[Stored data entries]
/-- Take the hall's answers for criers: arrivals of the step barrier, and decoder posts, which ask nothing. -/
def State.crierAnswers (s : State) : State :=
  let mine := s.hall.answers.filter fun a => match a.who with | .crier _ => true | _ => false
  let s := s.modHall fun h => { h with answers := h.answers.filter fun a => match a.who with | .crier _ => false | _ => true }
  foldS (fun a s => match a.who with
    | .crier g => if a.top = 6 ∧ (s.crier g).phase = 5 then s.modCrier g fun x => { x with answer := some a.res.st } else s
    | _ => s) mine s

/-- The open step closes: its summary, the realignment, the next STEP_NUM (R555, R565, R575, Table 13-13). -/
def State.closeStep (s : State) : State :=
  let t := s.evPage
  let n := s.stepNum
  let b := n % 16
  let flags := (List.range 8).foldl (fun m g => m ||| (s.crier g).flags ||| b2n (find (s.crier g).dropped b).isSome) 0
  let drops := (List.range 8).foldl (fun m g => m + min 65535 ((find (s.crier g).dropped b).getD 0)) 0
  let s := ((s.wr t F.TEV_LAST_STEP.off (BitVec.ofNat 32 n)).set t F.TEV_LAST_FLAGS flags).set t F.TEV_LAST_DROPPED drops
  let s := (s.countW t F.TEV_STEPS).traceEv 7 0 s.evCtx (n % 2 ^ 24 + flags * 2 ^ 24)
  let s := s.wr t F.TEV_STEP_NUM.off (BitVec.ofNat 32 (n + 1))
  let s := foldS (fun g s => s.modCrier g fun x => { x with phase := 0, dropped := del x.dropped b, answer := none }) (List.range 8) s
  let s := s.modEvent fun e => { e with opened := false }
  let s := if s.flag (ttvPage s.evCtx) F.TTV_REALIGN_CTRL_AT_STEP then s.realign s.evCtx else s
  s.evAtOnce

/-- The step engine stops for want of its barrier (R577). -/
def State.barrierError (s : State) (g st : Nat) : State :=
  let s := (s.raise (cryPage g) Err.CRY_BARRIER_ERROR (detVal s.stepNum st) true).set s.evPage F.TEV_STEP_CTRL_RUN 0
  let s := foldS (fun h s => s.modCrier h fun x => { x with phase := 0, answer := none }) (List.range 8) s
  (s.modEvent fun e => { e with opened := false, flights := [] }).evAtOnce

/-- What the hall's answers let the step engine do: close the step at its release, or stop. -/
def State.stepSettle (s : State) : State :=
  let s := s.crierAnswers
  if !s.event.opened then s
  else match (List.range 8).find? fun g => (s.crier g).answer.any (· != 0) with
    | some g => s.barrierError g ((s.crier g).answer.getD 0)
    | none => if (List.range 8).all fun g => (s.crier g).answer == some 0 then s.closeStep else s

/-- Everything that waits on the hall takes its answers. -/
def State.settle (s : State) : State := ((s.engAnswers).ringAnswers).stepSettle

■ **Work to complete**:
Above are the entries; give them back verbatim.

■ **Your response**:
/-- Take the hall's answers for criers: arrivals of the step barrier, and decoder posts, which ask nothing. -/
def State.crierAnswers (s : State) : State :=
  let mine := s.hall.answers.filter fun a => match a.who with | .crier _ => true | _ => false
  let s := s.modHall fun h => { h with answers := h.answers.filter fun a => match a.who with | .crier _ => false | _ => true }
  foldS (fun a s => match a.who with
    | .crier g => if a.top = 6 ∧ (s.crier g).phase = 5 then s.modCrier g fun x => { x with answer := some a.res.st } else s
    | _ => s) mine s

/-- The open step closes: its summary, the realignment, the next STEP_NUM (R555, R565, R575, Table 13-13). -/
def State.closeStep (s : State) : State :=
  let t := s.evPage
  let n := s.stepNum
  let b := n % 16
  let flags := (List.range 8).foldl (fun m g => m ||| (s.crier g).flags ||| b2n (find (s.crier g).dropped b).isSome) 0
  let drops := (List.range 8).foldl (fun m g => m + min 65535 ((find (s.crier g).dropped b).getD 0)) 0
  let s := ((s.wr t F.TEV_LAST_STEP.off (BitVec.ofNat 32 n)).set t F.TEV_LAST_FLAGS flags).set t F.TEV_LAST_DROPPED drops
  let s := (s.countW t F.TEV_STEPS).traceEv 7 0 s.evCtx (n % 2 ^ 24 + flags * 2 ^ 24)
  let s := s.wr t F.TEV_STEP_NUM.off (BitVec.ofNat 32 (n + 1))
  let s := foldS (fun g s => s.modCrier g fun x => { x with phase := 0, dropped := del x.dropped b, answer := none }) (List.range 8) s
  let s := s.modEvent fun e => { e with opened := false }
  let s := if s.flag (ttvPage s.evCtx) F.TTV_REALIGN_CTRL_AT_STEP then s.realign s.evCtx else s
  s.evAtOnce

/-- The step engine stops for want of its barrier (R577). -/
def State.barrierError (s : State) (g st : Nat) : State :=
  let s := (s.raise (cryPage g) Err.CRY_BARRIER_ERROR (detVal s.stepNum st) true).set s.evPage F.TEV_STEP_CTRL_RUN 0
  let s := foldS (fun h s => s.modCrier h fun x => { x with phase := 0, answer := none }) (List.range 8) s
  (s.modEvent fun e => { e with opened := false, flights := [] }).evAtOnce

/-- What the hall's answers let the step engine do: close the step at its release, or stop. -/
def State.stepSettle (s : State) : State :=
  let s := s.crierAnswers
  if !s.event.opened then s
  else match (List.range 8).find? fun g => (s.crier g).answer.any (· != 0) with
    | some g => s.barrierError g ((s.crier g).answer.getD 0)
    | none => if (List.range 8).all fun g => (s.crier g).answer == some 0 then s.closeStep else s

/-- Everything that waits on the hall takes its answers. -/
def State.settle (s : State) : State := ((s.engAnswers).ringAnswers).stepSettle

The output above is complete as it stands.